Pope Benedict Roundup!

  • March 12 will mark the debut of a new television series combining the words of Pope Benedict XVI with the Church's traditional sacred art and music - Catholic News Agency reports:
    “Sunday with Benedict XVI,” broadcast on the Italian bishops' TV 2000 network, will draw upon six years of the Pope's homilies, Angelus commentaries, and Gospel reflections, supplemented by portions of his writings and the works of the Church Fathers.

    The regular Saturday evening program will incorporate selections that are based on the Mass readings for every Sunday of the liturgical year, taken from the audio and video archives of Pope Benedict's pontificate.

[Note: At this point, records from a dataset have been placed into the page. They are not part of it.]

/-- The elements, bytes and chunks of a tile. -/
def Tile.elems (t : Tile) : Nat := (t.ext.take t.rank).foldl (fun n e => n * e) 1
def Tile.bytes (t : Tile) : Nat := t.elems * 2 ^ t.log
def Tile.chunks (t : Tile) : Nat := (t.bytes + 511) / 512

/-- The limits of R320/15 on a copy card, and R183/08 on its chunk bits. DESIGN CHOICE: bits [59:56] of its addresses, which R320 does not
name, must be 0 (log 99). -/
def tileOk (c : List Byte) (t : Tile) : Bool :=
  decide (1 ≤ t.rank) && decide (t.rank ≤ 7) && decide (t.log ≤ 4) && zeroBytes c 179 1 &&
    (cardKind c == 1 || t.base == 0) &&
    (List.range 7).all (fun k => if k < t.rank then decide (1 ≤ t.ext.getD k 0) else t.ext.getD k 0 == 0) &&
    (List.range 6).all (fun k =>
      let a := t.sstr.getD k 0
      let b := t.dstr.getD k 0
      if k + 1 < t.rank then a % (2 ^ t.log : Nat) == 0 && b % (2 ^ t.log : Nat) == 0 else a == 0 && b == 0) &&
    t.src % 2 ^ t.log == 0 && t.dst % 2 ^ t.log == 0 && decide (t.bytes ≤ 2 ^ 31) &&
    (let code (x : Nat) := x / 2 ^ 60
     decide (1 ≤ code t.src) && decide (code t.src ≤ 6) && decide (1 ≤ code t.dst) && decide (code t.dst ≤ 6) &&
     t.src / 2 ^ 56 % 16 == 0 && t.dst / 2 ^ 56 % 16 == 0) &&
    (!(cardKind c == 1) || decide (t.base + t.chunks ≤ 256))

/-- An operand address of a winnow or exchange card: a space code 1 to 4, aligned (R365/18). -/
def wordOk (x align : Nat) : Bool :=
  decide (1 ≤ x / 2 ^ 60) && decide (x / 2 ^ 60 ≤ 4) && x / 2 ^ 56 % 16 == 0 && x % 2 ^ 56 % align == 0

/-- The limits of R366/18 on a winnow card. -/
def winnowOk (c : List Byte) : Bool :=
  let a := fieldOf c 200 4
  let e := fieldOf c 204 4
  let k := fieldOf c 208 4
  let r := fieldOf c 212 4
  wordOk (fieldOf c 160 8) 4 && wordOk (fieldOf c 168 8) 4 && (fieldOf c 176 8 == 0 || wordOk (fieldOf c 176 8) 4) &&
    wordOk (fieldOf c 184 8) 4 && wordOk (fieldOf c 192 8) 4 && decide (a ≤ 2 ^ 24) && decide (1 ≤ e) && decide (e ≤ 65536) &&
    decide (k ≤ 2 ^ 24) && decide (r ≤ 65536) && r % 16 == 0 &&
    (r == 0 || (wordOk (fieldOf c 216 8) 16 && wordOk (fieldOf c 224 8) 16)) && zeroBytes c 232 24

/-- The limits of R369/18 on an exchange card. -/
def exchangeOk (c : List Byte) : Bool :=
  let g := fieldOf c 168 4
  let r := fieldOf c 172 4
  wordOk (fieldOf c 160 8) 4 && decide (1 ≤ g) && decide (g ≤ 8192) && r % 16 == 0 && decide (16 ≤ r) && decide (r ≤ 65536) &&
    wordOk (fieldOf c 176 8) 16 && wordOk (fieldOf c 184 8) 4 && wordOk (fieldOf c 192 8) 16 && decide (fieldOf c 200 4 ≤ 2 ^ 24) &&
    wordOk (fieldOf c 208 8) 4 && zeroBytes c 216 40

/-- The operand addresses of a card. -/
def cardWords (c : List Byte) : List Nat :=
  match cardEngine c with
  | 1 => [fieldOf c 160 8, fieldOf c 168 8]
  | 2 => [fieldOf c 160 8, fieldOf c 168 8, fieldOf c 176 8, fieldOf c 184 8, fieldOf c 192 8] ++
      (if fieldOf c 212 4 = 0 then [] else [fieldOf c 216 8, fieldOf c 224 8])
  | _ => [fieldOf c 160 8, fieldOf c 176 8, fieldOf c 184 8, fieldOf c 192 8, fieldOf c 208 8]

/-- The team slot a `.sp` or `.cl` operand names. -/
def wordSlot (x : Nat) : Option Nat :=
  match x / 2 ^ 60 with
  | 1 => some (x % 2 ^ 56 / 2 ^ 20)
  | 2 => some (x % 2 ^ 56 / 2 ^ 21)
  | _ => none

/-- Does every slot that a card's `.sp` and `.cl` operands name hold a team (R319/15 step 6)? -/
def slotsOk (c : List Byte) (slots : List (Option Nat)) : Bool :=
  (cardWords c).all fun x => match wordSlot x with | some k => (slots.getD k none).isSome | none => true

/-- The checks of a card's own bytes (R164/07, R320/15, R366, R369/18): those of a linked card and of a card of a type 0x02 command. An operand
of theirs whose slot holds no team makes the job's access fail (log 35). -/
def cardFormOk (c : List Byte) : Bool :=
  cardCommonOk c &&
    (match cardEngine c with
      | 1 => tileOk c (tileOf c)
      | 2 => winnowOk c
      | _ => exchangeOk c)

/-- Every check of a posted card but those on the poster (R319/15). -/
def cardOk (c : List Byte) (slots : List (Option Nat)) : Bool := cardFormOk c && slotsOk c slots

/-! ### Queues and order -/

/-- The entries of an engine's queue in a field, and a context's among them (R147/06). -/
def State.queueRoom (s : State) (field engine ctx : Nat) : Bool :=
  let q := s.jobs.filter fun j => j.field == field && j.engine == engine
  decide (q.length < 256) && decide ((q.filter fun j => j.ctx == ctx).length < 64)

/-- A job enters its queue (R147/06, R220/10). -/
def State.enqueue (s : State) (j : Job) : State :=
  let (id, s) := s.fresh
  { s with jobs := s.jobs ++ [{ j with id := id }] }

/-- The footprints of a job: its card's, or, for a merge, the whole of every used region (R221/10). -/
def State.footprints (s : State) (j : Job) : List Footprint :=
  if j.engine = 4 then
    ((s.ctx j.ctx).regionEntries.filter regionUsed).flatMap fun e =>
      [⟨4, regionBase e, 4096 * regionPages e, false, none⟩, ⟨4, regionBase e, 4096 * regionPages e, true, none⟩]
  else cardFootprints j.card j.slots

/-- Do two footprints overlap, one of them written (R164/07, R220/10)? Those of scratch do in one team's scratch. -/
def overlaps (a b : Footprint) : Bool :=
  a.space == b.space && decide (a.addr < b.addr + b.len) && decide (b.addr < a.addr + a.len) && (a.write || b.write) &&
    (decide (2 < a.space) || (a.team.isSome && a.team == b.team))

/-- Must job b wait for job a (R220/10)? -/
def State.jobsConflict (s : State) (a b : Job) : Bool :=
  a.ctx == b.ctx && a.field == b.field &&
    (s.footprints a).any fun x => (s.footprints b).any fun y => overlaps x y

/-- The jobs that stand before a job in footprint order. -/
def State.jobsBefore (s : State) (id : Nat) : List Job := s.jobs.takeWhile fun j => !(j.id == id)

/-! ### Engine accesses -/

/-- The party whose slots, revision and core a job's accesses use (R218/10, R320/15). -/
def State.jobParty (s : State) (j : Job) : Sheaf :=
  match j.poster.bind s.sheaf? with
  | some h => { h with rev := j.rev, core := j.core, slots := j.slots, ctx := j.ctx }
  | none => { id := s.nextId, launch := j.launch.getD s.nextId, rev := j.rev, core := j.core, slots := j.slots, ctx := j.ctx }

/-- The space of a code of R320/15. -/
def spaceOf : Nat → Option Space
  | 1 => some .sp
  | 2 => some .cl
  | 3 => some .bn
  | 4 => some .gl
  | 5 => some .ln
  | 6 => some .ac
  | _ => none

/-- Resolve an engine access of `n` bytes at offset `off` from an operand address. -/
def State.engineAt (s : State) (j : Job) (k : AccKind) (word : Nat) (off : Int) (n : Nat) : Except Cause Target × State :=
  let a : Int := (word % 2 ^ 56 : Nat) + off
  match spaceOf (word / 2 ^ 60) with
  | none => (.error .space, s)
  | some space =>
    if a < 0 ∨ (2 ^ 56 : Nat) ≤ a then (.error .space, s)
    else
      let lane := if space = .ln then a.toNat / 1024 else 0
      let addr := if space = .ln then a.toNat % 1024 else a.toNat
      if 64 ≤ lane ∨ (space = .ln ∧ j.poster = none) then (.error .space, s)
      else
        match s.resolve (s.jobParty j) k space (BitVec.ofNat 64 addr) n lane with
        | (.error c, s) => (.error c, s)
        | (.ok t, s) => (.ok t, s)

/-- An engine reads at the point of coherence. -/
def State.engineRead (s : State) (j : Job) (t : Target) (n : Nat) : List Byte × State :=
  match t with
  | .host (some va) hpa => s.glRead j.ctx j.rev va hpa n false
  | _ => s.readTarget (s.jobParty j) t n {}

/-- An engine writes at the point of coherence. -/
def State.engineWrite (s : State) (j : Job) (t : Target) (bs : List Byte) : State :=
  match t with
  | .host (some va) hpa => s.glWrite j.ctx j.rev va hpa bs false
  | _ => s.writeTarget (s.jobParty j) t bs false
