-- ==== Sys2Proof/Machine/Matrix.lean ====
section
/-! DEFINITION. The matrix engine (R344 to R363/17, R200, R201/09, R244/11): posts, resources, starts, grants, the work of a quantum, completion, stops. -/

namespace Sys2Proof.Machine

/-! ### Shapes (R344/17) -/

/-- Quadrants of a set. -/
def setQuads (q : Nat) : List Nat := (List.range 4).filter fun k => q.testBit k

/-- The columns limit nf and the rows factor kf of a set. -/
def setNf (q : Nat) : Nat := if q = 3 ∨ q = 12 ∨ q = 15 then 2 else 1
def setKf (q : Nat) : Nat := if q = 5 ∨ q = 10 ∨ q = 15 then 2 else 1

/-- The accumulating quadrants, left then right. -/
def setAcc (q : Nat) : List Nat :=
  match q with
  | 3 => [0, 1] | 12 => [2, 3] | 5 => [0] | 10 => [1] | 15 => [0, 1] | _ => setQuads q

/-- The nine legal sets (R265/12), lowest mask first. -/
def legalSets : List Nat := [1, 2, 3, 4, 5, 8, 10, 12, 15]

/-- Weights a position holds, w. -/
def subSlots (t : ElemType) : Nat := match t with | .e4m3 | .e5m2 => 2 | _ => 1

/-- Bytes of an element, and its format. -/
def elemBytes (t : ElemType) : Nat := match t with | .f32 => 4 | .bf16 | .f16 => 2 | _ => 1
def elemFmt (t : ElemType) : Fmt :=
  match t with | .f32 => .f32 | .f16 => .f16 | .e4m3 => .e4m3 | .e5m2 => .e5m2 | _ => .bf16

/-- The quadrant and key of weight (k, n) of a set. -/
def weightAt (set k n : Nat) : Nat × Nat :=
  let kf := setKf set
  let r := k % (32 * kf)
  ((setAcc set).getD (n / 32) 0 + (if r < 32 then 0 else 2), (r % 32 * 32 + n % 32) * 4 + k / (32 * kf))

/-- The quadrant and key of accumulator element (m, n) of plane p. -/
def accAt (set p m n : Nat) : Nat × Nat := ((setAcc set).getD (n / 32) 0, p * 1024 + m * 32 + n % 32)

/-- The side pair of R351, R352: scale 1, spare +0. -/
def sideDefault : BitVec 16 := 0x007F

/-! ### Planes of a context (R127/05, R349, R352/17) -/

/-- The planes a context has for a quadrant: its saved copy, the quadrant's own, or the reset values. -/
def Core.planes (c : Core) (ctx q : Nat) : Quad :=
  match c.saved.find? fun x => x.1 == ctx && x.2.1 == q with
  | some x => x.2.2
  | none =>
    let k := c.quads.getD q {}
    if k.owner = some ctx then k else {}

/-- Change the planes of a context, where they are; a context without any has a saved copy from then on. -/
def Core.modPlanes (c : Core) (ctx q : Nat) (f : Quad → Quad) : Core :=
  if c.saved.any fun x => x.1 == ctx && x.2.1 == q then
    { c with saved := c.saved.map fun x => if x.1 = ctx ∧ x.2.1 = q then (x.1, x.2.1, f x.2.2) else x }
  else if (c.quads.getD q {}).owner = some ctx then { c with quads := modAt f c.quads q }
  else { c with saved := c.saved ++ [(ctx, q, f {})] }

/-- The planes of a quadrant its context leaves are saved. -/
def Core.leaveQuad (c : Core) (q : Nat) : Core :=
  let k := c.quads.getD q {}
  match k.owner with
  | none => c
  | some o =>
    { c with
      saved := c.saved ++ [(o, q, { k with filler := 0 })]
      quads := modAt (fun k : Quad => { filler := k.filler }) c.quads q }

/-- A context gains a quadrant: its saved planes are restored, or the reset values written (R352/17). -/
def Core.gainQuad (c : Core) (ctx q : Nat) : Core :=
  if (c.quads.getD q {}).owner = some ctx then c
  else
    let c := c.leaveQuad q
    let p := (c.saved.find? fun x => x.1 == ctx && x.2.1 == q).map fun x => x.2.2
    { c with
      saved := c.saved.filter fun x => !(x.1 == ctx && x.2.1 == q)
      quads := modAt (fun k : Quad => { (p.getD {}) with owner := some ctx, filler := k.filler }) c.quads q }

/-- Planes of quadrants that a squeeze or a park takes from a context are saved (R127/05). -/
def Core.takeQuads (c : Core) (ctx granted : Nat) : Core :=
  (List.range 4).foldl (fun c q =>
    if !granted.testBit q && decide ((c.quads.getD q {}).owner = some ctx) then c.leaveQuad q else c) c

/-! ### Posting (R345, R346/17) -/

/-- The result of checking operands: a cause, ALIGN before SPACE, or the command. -/
structure MatChecks where
  align : Bool := false
  space : Bool := false
deriving DecidableEq, Repr

/-- Scratch named by a scalar, `len` bytes from it (R346/17): only bytes that will be touched are checked. -/
def State.scratchAt (s : State) (h : Sheaf) (x : Dword) (len : Nat) : Option ScratchRef :=
  let code := (x.extractLsb' 60 4).toNat
  let a := (x.extractLsb' 0 56).toNat
  if (x.extractLsb' 56 4).toNat ≠ 0 then none
  else
    let per := if code = 1 then 2 ^ 20 else 2 ^ 21
    if (code ≠ 1 ∧ code ≠ 2) ∨ 4 * per ≤ a then none
    else
      match s.teamIn h (a / per) with
      | none => none
      | some t => if t.scope + 1 = code ∧ (len = 0 ∨ a % per + len ≤ t.scratch) then some ⟨t.id, a % per⟩ else none

/-- A field of a scalar operand. -/
def opField (x : Dword) (lo n : Nat) : Nat := (x.extractLsb' lo n).toNat

/-- Rows of a command, in blocks of 32. -/
def rowBlocks (m : Nat) : Nat := (m + 31) / 32

/-- The drain formats of R355/17. -/
def drainFmt (n : Nat) : ElemType :=
  match n with | 0 => .f32 | 1 => .bf16 | 2 => .f16 | 3 => .e4m3 | _ => .e5m2

/-- Operands of `mmul` and `mmb` (R355, R357/17). -/
def MatCmd.rows (c : MatCmd) : Nat := opField c.s0 0 32
def MatCmd.ncols (c : MatCmd) : Nat := 32 * opField c.s0 32 2
def MatCmd.kcols (c : MatCmd) : Nat := 32 * opField c.s0 40 4
def MatCmd.ring (c : MatCmd) : Nat := opField c.s1 0 2
def MatCmd.logsz (c : MatCmd) : Nat := opField c.s1 8 5
def MatCmd.p0 (c : MatCmd) : Nat := opField c.s2 0 4
def MatCmd.np (c : MatCmd) : Nat := opField c.s2 4 4 + 1
def MatCmd.clears (c : MatCmd) : Bool := c.s2.getLsbD 8
def MatCmd.drainSpace (c : MatCmd) : Nat := opField c.s3 60 4
def MatCmd.drainElem (c : MatCmd) : ElemType := drainFmt (opField c.s3 57 3)

/-- Bytes of a ring slot (R355, R357/17). -/
def MatCmd.slotBytes (c : MatCmd) : Nat :=
  match c.op with
  | .mmul f => 32 * c.kcols * elemBytes f
  | _ => 16 * c.kcols + 64 * (c.kcols / 32)

/-- The ring base as a `.sp` scalar. -/
def MatCmd.ringBase (c : MatCmd) : Dword := BitVec.ofNat 64 (2 ^ 60 + opField c.s1 32 22)

/-- The checks of a post by command, with the scratch it reads and writes (R350 to R360/17). -/
def State.matCheck (s : State) (h : Sheaf) (c : MatCmd) : MatChecks × MatCmd :=
  let nf := setNf c.set
  let kf := setKf c.set
  match c.op with
  | .mmul f =>
    let drn := c.drainSpace
    let dsz := elemBytes c.drainElem
    let fields := c.s0.extractLsb' 34 6 ≠ 0 ∨ c.s0.extractLsb' 44 20 ≠ 0 ∨ c.ncols = 0 ∨ 32 * nf < c.ncols ∨ c.kcols = 0 ∨
      32 * (subSlots f * kf) < c.kcols ∨ c.s1.extractLsb' 2 6 ≠ 0 ∨ c.s1.extractLsb' 13 19 ≠ 0 ∨ c.s1.extractLsb' 54 10 ≠ 0 ∨
      16 < c.logsz ∨ c.s2.extractLsb' 9 55 ≠ 0 ∨ 16 < c.p0 + c.np ∨ 2 < drn ∨ c.s3.getLsbD 56 ∨
      (drn ≠ 0 ∧ 4 < opField c.s3 57 3) ∨ (drn = 0 ∧ c.np < rowBlocks c.rows)
    let align := opField c.s1 32 22 % 128 ≠ 0 ∨ (drn ≠ 0 ∧ opField c.s3 0 56 % dsz ≠ 0)
    let src := s.scratchAt h c.ringBase (2 ^ c.logsz * c.slotBytes)
    let dst := if drn = 0 then none
      else s.scratchAt h (BitVec.ofNat 64 (drn * 2 ^ 60 + opField c.s3 0 56)) (c.rows * c.ncols * dsz)
    (⟨decide align, decide fields || src.isNone || (!(drn == 0) && dst.isNone)⟩, { c with src := src, dst := dst })
  | .mmb =>
    let fields := c.s0.extractLsb' 34 6 ≠ 0 ∨ c.s0.extractLsb' 44 20 ≠ 0 ∨ c.ncols = 0 ∨ 32 * nf < c.ncols ∨ c.kcols = 0 ∨
      128 < c.kcols ∨ c.s1.extractLsb' 2 6 ≠ 0 ∨ c.s1.extractLsb' 13 19 ≠ 0 ∨ c.s1.extractLsb' 54 10 ≠ 0 ∨ 16 < c.logsz ∨
      c.s2.extractLsb' 4 60 ≠ 0 ∨ c.s3 ≠ 0 ∨ kf ≠ 1 ∨ 16 < c.p0 + rowBlocks c.rows * (c.kcols / 32)
    let src := s.scratchAt h c.ringBase (2 ^ c.logsz * c.slotBytes)
    (⟨decide (opField c.s1 32 22 % 128 ≠ 0), decide fields || src.isNone⟩, { c with src := src })
  | .msca =>
    let nb := opField c.s0 40 4
    let np := rowBlocks c.rows
    let pp := opField c.s2 0 4
    let ap := opField c.s2 4 4
    let fields := c.s0.extractLsb' 34 6 ≠ 0 ∨ c.s0.extractLsb' 44 20 ≠ 0 ∨ c.ncols = 0 ∨ 32 * nf < c.ncols ∨ nb = 0 ∨ 4 < nb ∨
      c.s2.extractLsb' 9 55 ≠ 0 ∨ c.s3 ≠ 0 ∨ 16 < pp + np * nb ∨ 16 < ap + np ∨ (0 < np ∧ pp < ap + np ∧ ap < pp + np * nb)
    let src := s.scratchAt h c.s1 (c.rows * nb)
    (⟨false, decide fields || src.isNone⟩, { c with src := src })
  | .mldw f =>
    let step := match f with | some t => elemBytes t | none => 16
    let w := match f with | some t => subSlots t | none => 4
    let stride := opField c.s1 0 32
    let k := opField c.s2 0 16
    let n := opField c.s2 16 16
    let row := match f with | some t => k * elemBytes t | none => (k + 1) / 2
    let fields := c.s1.extractLsb' 32 32 ≠ 0 ∨ c.s2.extractLsb' 32 32 ≠ 0 ∨ k = 0 ∨ 32 * w * kf < k ∨ n = 0 ∨ 32 * nf < n ∨
      (f.isSome ∧ c.s3 ≠ 0) ∨ (f.isNone ∧ kf ≠ 1)
    let align := opField c.s0 0 56 % step ≠ 0 ∨ stride % step ≠ 0 ∨ (f.isNone ∧ opField c.s3 0 56 % 2 ≠ 0)
    let src := s.scratchAt h c.s0 ((n - 1) * stride + row)
    let side := if f.isSome then none else s.scratchAt h c.s3 (2 * (n * ((k + 31) / 32)))
    (⟨decide align, decide fields || src.isNone || (f.isNone && side.isNone)⟩, { c with src := src, dst := side })
  | .mswap => ({}, c)
  | .mdrain f =>
    let sz := elemBytes f
    let rows := opField c.s0 16 6
    let tq := c.s0.getLsbD 8
    let stride := opField c.s2 0 32
    let tstride := opField c.s2 32 32
    let nt := 32 * nf
    let fields := c.s0.extractLsb' 5 3 ≠ 0 ∨ c.s0.extractLsb' 10 6 ≠ 0 ∨ c.s0.extractLsb' 22 42 ≠ 0 ∨ rows = 0 ∨ 32 < rows ∨
      (tq = true ∧ tstride < rows) ∨ (tq = false ∧ c.s3 ≠ 0)
    let align := opField c.s1 0 56 % sz ≠ 0 ∨ stride % sz ≠ 0
    let dst := s.scratchAt h c.s1 ((rows - 1) * stride + nt * sz)
    let t := if tq then s.scratchAt h c.s3 (nt * tstride + 1) else none
    (⟨decide align, decide fields || dst.isNone || (tq && t.isNone)⟩, { c with src := dst, dst := t })
  | .mclr =>
    (⟨false, decide (c.s1 ≠ 0 ∨ c.s2 ≠ 0 ∨ c.s3 ≠ 0 ∨ c.s0.extractLsb' 8 56 ≠ 0 ∨ 16 < opField c.s0 0 4 + (opField c.s0 4 4 + 1))⟩, c)

/-- The address of a post's ALIGN: its first operand that names memory. -/
def MatCmd.addrOf (c : MatCmd) : Dword :=
  match c.op with
  | .mmul _ | .mmb => BitVec.ofNat 64 (opField c.s1 32 22)
  | .mdrain _ | .msca => c.s1
  | .mldw _ | .mswap | .mclr => c.s0

/-- A post (R345/17): the checks, then, after the lanes' earlier accesses (R348/17), one FIFO entry, or a wait while the FIFO is full
(R144/06). -/
def State.matPost (s : State) (op : MatOp) (q t a : Nat) : State :=
  let h := s.me
  let c : MatCmd :=
    { id := s.nextId, ctx := h.ctx, launch := h.launch, op := op, set := q, token := t
      s0 := h.sget a, s1 := h.sget (a + 1), s2 := h.sget (a + 2), s3 := h.sget (a + 3)
      satTeams := h.slots.filterMap fun x => x, posted := s.now }
  let (k, c) := s.matCheck h c
  if k.align then s.trapAll .align 0 c.addrOf
  else if k.space then s.trapAll .space 0 0
  else
    match s.orderWait? true true with
    | some t => t
    | none =>
      let s := { s with nextId := s.nextId + 1 }
      if (s.core h.core).fifo.length < 64 then (s.modCore h.core fun x => { x with fifo := x.fifo ++ [c] }).retire
      else s.waitMe (.fifo c)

  • The Catholic News Agency also reports that "Pope Benedict XVI will participate in a first-ever question and answer session that will be televised Italy on Good Friday":
    The program is one of several new initiatives aimed at bringing the image and words of the Pope into households around the world.

    On March 13, Italy's national RaiUno Television station will officially launch promotions for a program to be aired on the anniversary of Jesus' death—Good Friday.

    The special is set to begin at 2:10 p.m. so that it is playing at 3:00 p.m., when Jesus is traditionally believed to have taken his last breath. The show will feature the Pope, who will answer three questions posed by viewers.

    People will be able to write to RaiUno's “In His Image” ("A Sua Immagine") program with suggestions for the three questions. All will focus on the life of Jesus.

    How quickly we forget. In 2005, Catholic News Agency published the transcript of the actual "first ever" televised interview with Pope Benedict XVI, with Polish State Television (TVP) on October 16.

  • With early-bird registration still running through this month, more than 16,500 youth and 60 bishops are signed up for World Youth Day in Madrid this August. (Zenit News Agency March 4, 2011).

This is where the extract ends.